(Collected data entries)

########

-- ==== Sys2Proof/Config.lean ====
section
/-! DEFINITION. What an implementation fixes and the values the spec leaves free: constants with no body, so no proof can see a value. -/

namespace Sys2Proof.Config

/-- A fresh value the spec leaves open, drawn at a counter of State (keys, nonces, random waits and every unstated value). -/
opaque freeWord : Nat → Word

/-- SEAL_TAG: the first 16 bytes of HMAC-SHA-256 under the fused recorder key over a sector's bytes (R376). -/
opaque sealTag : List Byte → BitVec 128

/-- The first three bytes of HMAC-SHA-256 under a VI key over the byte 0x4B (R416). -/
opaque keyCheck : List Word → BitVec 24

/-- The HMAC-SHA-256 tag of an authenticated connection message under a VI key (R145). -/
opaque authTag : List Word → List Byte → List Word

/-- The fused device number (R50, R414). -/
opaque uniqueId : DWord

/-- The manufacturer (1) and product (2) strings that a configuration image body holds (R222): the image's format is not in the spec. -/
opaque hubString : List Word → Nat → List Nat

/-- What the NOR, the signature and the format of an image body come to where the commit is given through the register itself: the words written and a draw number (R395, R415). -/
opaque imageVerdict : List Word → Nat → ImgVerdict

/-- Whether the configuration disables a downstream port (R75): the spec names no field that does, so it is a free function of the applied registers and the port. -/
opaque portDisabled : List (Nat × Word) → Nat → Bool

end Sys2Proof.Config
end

########

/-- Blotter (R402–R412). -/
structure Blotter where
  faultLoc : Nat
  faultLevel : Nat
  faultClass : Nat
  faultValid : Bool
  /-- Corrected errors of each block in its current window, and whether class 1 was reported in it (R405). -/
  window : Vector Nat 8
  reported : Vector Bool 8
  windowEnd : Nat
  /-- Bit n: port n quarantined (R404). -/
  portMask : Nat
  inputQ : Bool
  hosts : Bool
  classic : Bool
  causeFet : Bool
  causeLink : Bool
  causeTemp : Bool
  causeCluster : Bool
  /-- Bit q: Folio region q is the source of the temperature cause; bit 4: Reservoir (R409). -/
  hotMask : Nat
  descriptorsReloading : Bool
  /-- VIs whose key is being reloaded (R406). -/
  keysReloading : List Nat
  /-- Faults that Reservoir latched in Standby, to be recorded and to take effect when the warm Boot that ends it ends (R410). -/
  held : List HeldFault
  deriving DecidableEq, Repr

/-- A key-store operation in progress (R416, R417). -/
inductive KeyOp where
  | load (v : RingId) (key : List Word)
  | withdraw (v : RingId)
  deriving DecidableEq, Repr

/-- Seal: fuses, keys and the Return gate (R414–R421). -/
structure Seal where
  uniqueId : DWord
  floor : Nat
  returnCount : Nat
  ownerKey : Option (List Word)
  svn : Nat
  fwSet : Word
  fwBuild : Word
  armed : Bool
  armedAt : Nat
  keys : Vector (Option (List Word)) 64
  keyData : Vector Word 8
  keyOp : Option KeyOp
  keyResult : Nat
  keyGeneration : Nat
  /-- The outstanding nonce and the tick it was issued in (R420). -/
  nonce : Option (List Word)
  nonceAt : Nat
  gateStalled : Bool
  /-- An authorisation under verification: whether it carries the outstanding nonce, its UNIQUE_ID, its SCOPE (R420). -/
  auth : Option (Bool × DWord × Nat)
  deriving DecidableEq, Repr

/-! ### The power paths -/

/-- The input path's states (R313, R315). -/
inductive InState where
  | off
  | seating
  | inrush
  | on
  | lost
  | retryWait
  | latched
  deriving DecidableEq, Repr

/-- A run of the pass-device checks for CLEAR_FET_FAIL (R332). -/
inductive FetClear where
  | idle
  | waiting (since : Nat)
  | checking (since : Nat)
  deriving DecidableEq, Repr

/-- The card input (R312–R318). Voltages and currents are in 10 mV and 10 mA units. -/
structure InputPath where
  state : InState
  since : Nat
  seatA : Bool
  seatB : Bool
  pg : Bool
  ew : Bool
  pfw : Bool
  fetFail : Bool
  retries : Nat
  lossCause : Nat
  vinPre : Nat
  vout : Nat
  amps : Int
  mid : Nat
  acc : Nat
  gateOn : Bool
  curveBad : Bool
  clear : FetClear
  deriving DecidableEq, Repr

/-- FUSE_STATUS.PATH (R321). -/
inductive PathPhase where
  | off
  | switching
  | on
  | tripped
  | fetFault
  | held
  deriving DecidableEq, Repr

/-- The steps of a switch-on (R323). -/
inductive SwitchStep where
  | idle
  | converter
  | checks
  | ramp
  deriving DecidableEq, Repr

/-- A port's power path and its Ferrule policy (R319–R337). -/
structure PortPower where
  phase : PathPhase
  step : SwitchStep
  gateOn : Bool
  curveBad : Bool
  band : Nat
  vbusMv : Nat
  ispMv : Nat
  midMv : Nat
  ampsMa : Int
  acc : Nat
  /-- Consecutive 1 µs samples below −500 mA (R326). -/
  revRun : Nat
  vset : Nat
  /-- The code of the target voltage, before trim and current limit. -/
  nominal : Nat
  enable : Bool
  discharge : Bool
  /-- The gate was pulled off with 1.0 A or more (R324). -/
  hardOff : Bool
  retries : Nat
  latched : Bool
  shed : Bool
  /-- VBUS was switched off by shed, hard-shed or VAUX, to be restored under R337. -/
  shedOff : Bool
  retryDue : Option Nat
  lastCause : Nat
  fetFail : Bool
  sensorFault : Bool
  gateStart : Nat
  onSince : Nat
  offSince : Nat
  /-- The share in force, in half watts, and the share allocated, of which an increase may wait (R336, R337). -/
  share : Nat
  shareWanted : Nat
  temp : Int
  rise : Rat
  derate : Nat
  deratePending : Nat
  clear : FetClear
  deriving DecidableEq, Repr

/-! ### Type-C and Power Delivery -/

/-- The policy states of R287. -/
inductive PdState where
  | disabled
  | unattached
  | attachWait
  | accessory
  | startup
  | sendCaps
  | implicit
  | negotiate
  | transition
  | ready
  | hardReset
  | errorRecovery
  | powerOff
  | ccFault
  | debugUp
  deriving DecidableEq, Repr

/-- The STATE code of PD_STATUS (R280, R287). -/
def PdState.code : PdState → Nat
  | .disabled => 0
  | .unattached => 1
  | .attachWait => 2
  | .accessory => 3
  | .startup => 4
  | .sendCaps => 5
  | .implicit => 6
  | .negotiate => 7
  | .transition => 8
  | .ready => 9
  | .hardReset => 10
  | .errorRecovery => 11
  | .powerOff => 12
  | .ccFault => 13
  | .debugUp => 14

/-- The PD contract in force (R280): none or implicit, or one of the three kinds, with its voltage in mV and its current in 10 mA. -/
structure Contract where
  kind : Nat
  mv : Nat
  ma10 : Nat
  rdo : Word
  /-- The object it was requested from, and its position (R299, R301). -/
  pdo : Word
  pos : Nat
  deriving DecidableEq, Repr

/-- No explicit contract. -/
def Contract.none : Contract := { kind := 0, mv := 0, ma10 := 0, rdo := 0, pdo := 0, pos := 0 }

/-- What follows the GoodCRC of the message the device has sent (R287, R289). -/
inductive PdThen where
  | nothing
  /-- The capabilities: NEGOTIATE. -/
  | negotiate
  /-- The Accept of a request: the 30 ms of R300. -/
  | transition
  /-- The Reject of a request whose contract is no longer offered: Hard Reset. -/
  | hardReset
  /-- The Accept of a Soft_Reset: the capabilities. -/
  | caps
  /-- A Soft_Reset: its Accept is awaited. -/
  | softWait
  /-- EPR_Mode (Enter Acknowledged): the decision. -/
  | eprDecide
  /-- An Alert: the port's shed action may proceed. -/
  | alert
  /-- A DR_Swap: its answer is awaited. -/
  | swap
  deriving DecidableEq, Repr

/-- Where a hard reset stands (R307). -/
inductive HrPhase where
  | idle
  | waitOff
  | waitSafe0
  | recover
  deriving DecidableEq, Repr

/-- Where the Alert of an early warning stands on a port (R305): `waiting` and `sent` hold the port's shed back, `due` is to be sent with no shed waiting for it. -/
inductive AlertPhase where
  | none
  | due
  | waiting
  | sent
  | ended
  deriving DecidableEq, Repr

########

TASK PROMPT
For the word "uniqueId", count how many lines of the entries contain it; give the number and nothing more.

YOUR SOLUTION
2